Segment Start: Record excerpts

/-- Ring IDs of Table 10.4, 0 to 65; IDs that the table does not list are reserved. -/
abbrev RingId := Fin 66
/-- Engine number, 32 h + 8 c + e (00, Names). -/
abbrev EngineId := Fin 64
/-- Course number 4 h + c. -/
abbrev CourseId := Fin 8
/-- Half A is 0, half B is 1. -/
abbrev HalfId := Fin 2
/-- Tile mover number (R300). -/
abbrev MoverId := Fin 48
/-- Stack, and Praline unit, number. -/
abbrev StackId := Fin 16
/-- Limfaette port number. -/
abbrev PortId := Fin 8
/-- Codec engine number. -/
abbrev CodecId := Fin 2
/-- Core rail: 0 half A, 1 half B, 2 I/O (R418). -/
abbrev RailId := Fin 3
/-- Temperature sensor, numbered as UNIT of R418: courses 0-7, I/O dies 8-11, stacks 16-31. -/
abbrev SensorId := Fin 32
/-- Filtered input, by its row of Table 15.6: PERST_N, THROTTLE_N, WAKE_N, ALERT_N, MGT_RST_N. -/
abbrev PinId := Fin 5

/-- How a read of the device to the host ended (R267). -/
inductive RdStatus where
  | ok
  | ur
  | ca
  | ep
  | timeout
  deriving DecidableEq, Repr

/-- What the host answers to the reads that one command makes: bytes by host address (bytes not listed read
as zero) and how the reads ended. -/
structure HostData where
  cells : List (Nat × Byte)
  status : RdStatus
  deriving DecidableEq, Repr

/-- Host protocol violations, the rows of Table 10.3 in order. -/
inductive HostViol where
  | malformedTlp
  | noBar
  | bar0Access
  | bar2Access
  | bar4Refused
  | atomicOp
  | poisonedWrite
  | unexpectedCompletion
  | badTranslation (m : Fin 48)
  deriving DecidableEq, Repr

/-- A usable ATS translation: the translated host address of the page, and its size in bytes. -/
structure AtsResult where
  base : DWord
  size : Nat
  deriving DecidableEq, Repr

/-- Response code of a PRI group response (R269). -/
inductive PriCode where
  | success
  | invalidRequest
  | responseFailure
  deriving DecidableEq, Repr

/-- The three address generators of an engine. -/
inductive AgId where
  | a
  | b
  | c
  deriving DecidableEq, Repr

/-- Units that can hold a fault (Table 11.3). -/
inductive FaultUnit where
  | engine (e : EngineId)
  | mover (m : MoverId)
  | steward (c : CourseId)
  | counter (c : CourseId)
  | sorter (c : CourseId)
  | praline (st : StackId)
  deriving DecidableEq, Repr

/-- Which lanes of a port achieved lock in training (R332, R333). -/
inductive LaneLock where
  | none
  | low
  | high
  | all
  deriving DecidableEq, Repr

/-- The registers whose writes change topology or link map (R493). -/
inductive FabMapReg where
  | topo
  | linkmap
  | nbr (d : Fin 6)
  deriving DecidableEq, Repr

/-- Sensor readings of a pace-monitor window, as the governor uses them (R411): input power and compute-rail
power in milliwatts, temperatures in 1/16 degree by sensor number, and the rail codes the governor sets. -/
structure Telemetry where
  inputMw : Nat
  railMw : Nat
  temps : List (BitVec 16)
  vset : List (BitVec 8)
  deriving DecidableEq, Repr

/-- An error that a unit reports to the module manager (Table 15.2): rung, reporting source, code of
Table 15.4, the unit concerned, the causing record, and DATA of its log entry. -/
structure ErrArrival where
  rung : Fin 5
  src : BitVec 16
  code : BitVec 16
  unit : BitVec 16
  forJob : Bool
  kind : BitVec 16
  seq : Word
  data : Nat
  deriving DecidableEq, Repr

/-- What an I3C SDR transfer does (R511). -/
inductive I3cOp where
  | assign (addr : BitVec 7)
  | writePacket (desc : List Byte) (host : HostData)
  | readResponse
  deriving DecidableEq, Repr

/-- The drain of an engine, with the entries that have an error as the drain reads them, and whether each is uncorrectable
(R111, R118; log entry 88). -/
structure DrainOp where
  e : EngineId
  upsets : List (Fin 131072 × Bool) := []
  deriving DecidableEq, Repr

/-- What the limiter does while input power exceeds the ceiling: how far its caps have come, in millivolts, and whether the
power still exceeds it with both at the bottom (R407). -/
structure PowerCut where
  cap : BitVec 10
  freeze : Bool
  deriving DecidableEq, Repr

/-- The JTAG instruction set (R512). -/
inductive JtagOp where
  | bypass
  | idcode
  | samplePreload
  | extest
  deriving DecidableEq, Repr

Segment End: Record excerpts

• [The task]:
Repeat all entries. Match them exactly.

• [Task response]:
/-- Ring IDs of Table 10.4, 0 to 65; IDs that the table does not list are reserved. -/
abbrev RingId := Fin 66
/-- Engine number, 32 h + 8 c + e (00, Names). -/
abbrev EngineId := Fin 64
/-- Course number 4 h + c. -/
abbrev CourseId := Fin 8
/-- Half A is 0, half B is 1. -/
abbrev HalfId := Fin 2
/-- Tile mover number (R300). -/
abbrev MoverId := Fin 48
/-- Stack, and Praline unit, number. -/
abbrev StackId := Fin 16
/-- Limfaette port number. -/
abbrev PortId := Fin 8
/-- Codec engine number. -/
abbrev CodecId := Fin 2
/-- Core rail: 0 half A, 1 half B, 2 I/O (R418). -/
abbrev RailId := Fin 3
/-- Temperature sensor, numbered as UNIT of R418: courses 0-7, I/O dies 8-11, stacks 16-31. -/
abbrev SensorId := Fin 32
/-- Filtered input, by its row of Table 15.6: PERST_N, THROTTLE_N, WAKE_N, ALERT_N, MGT_RST_N. -/
abbrev PinId := Fin 5

/-- How a read of the device to the host ended (R267). -/
inductive RdStatus where
  | ok
  | ur
  | ca
  | ep
  | timeout
  deriving DecidableEq, Repr

/-- What the host answers to the reads that one command makes: bytes by host address (bytes not listed read
as zero) and how the reads ended. -/
structure HostData where
  cells : List (Nat × Byte)
  status : RdStatus
  deriving DecidableEq, Repr

/-- Host protocol violations, the rows of Table 10.3 in order. -/
inductive HostViol where
  | malformedTlp
  | noBar
  | bar0Access
  | bar2Access
  | bar4Refused
  | atomicOp
  | poisonedWrite
  | unexpectedCompletion
  | badTranslation (m : Fin 48)
  deriving DecidableEq, Repr

/-- A usable ATS translation: the translated host address of the page, and its size in bytes. -/
structure AtsResult where
  base : DWord
  size : Nat
  deriving DecidableEq, Repr

/-- Response code of a PRI group response (R269). -/
inductive PriCode where
  | success
  | invalidRequest
  | responseFailure
  deriving DecidableEq, Repr

/-- The three address generators of an engine. -/
inductive AgId where
  | a
  | b
  | c
  deriving DecidableEq, Repr

/-- Units that can hold a fault (Table 11.3). -/
inductive FaultUnit where
  | engine (e : EngineId)
  | mover (m : MoverId)
  | steward (c : CourseId)
  | counter (c : CourseId)
  | sorter (c : CourseId)
  | praline (st : StackId)
  deriving DecidableEq, Repr

/-- Which lanes of a port achieved lock in training (R332, R333). -/
inductive LaneLock where
  | none
  | low
  | high
  | all
  deriving DecidableEq, Repr

/-- The registers whose writes change topology or link map (R493). -/
inductive FabMapReg where
  | topo
  | linkmap
  | nbr (d : Fin 6)
  deriving DecidableEq, Repr

/-- Sensor readings of a pace-monitor window, as the governor uses them (R411): input power and compute-rail
power in milliwatts, temperatures in 1/16 degree by sensor number, and the rail codes the governor sets. -/
structure Telemetry where
  inputMw : Nat
  railMw : Nat
  temps : List (BitVec 16)
  vset : List (BitVec 8)
  deriving DecidableEq, Repr

/-- An error that a unit reports to the module manager (Table 15.2): rung, reporting source, code of
Table 15.4, the unit concerned, the causing record, and DATA of its log entry. -/
structure ErrArrival where
  rung : Fin 5
  src : BitVec 16
  code : BitVec 16
  unit : BitVec 16
  forJob : Bool
  kind : BitVec 16
  seq : Word
  data : Nat
  deriving DecidableEq, Repr

/-- What an I3C SDR transfer does (R511). -/
inductive I3cOp where
  | assign (addr : BitVec 7)
  | writePacket (desc : List Byte) (host : HostData)
  | readResponse
  deriving DecidableEq, Repr

/-- The drain of an engine, with the entries that have an error as the drain reads them, and whether each is uncorrectable
(R111, R118; log entry 88). -/
structure DrainOp where
  e : EngineId
  upsets : List (Fin 131072 × Bool) := []
  deriving DecidableEq, Repr

/-- What the limiter does while input power exceeds the ceiling: how far its caps have come, in millivolts, and whether the
power still exceeds it with both at the bottom (R407). -/
structure PowerCut where
  cap : BitVec 10
  freeze : Bool
  deriving DecidableEq, Repr

/-- The JTAG instruction set (R512). -/
inductive JtagOp where
  | bypass
  | idcode
  | samplePreload
  | extest
  deriving DecidableEq, Repr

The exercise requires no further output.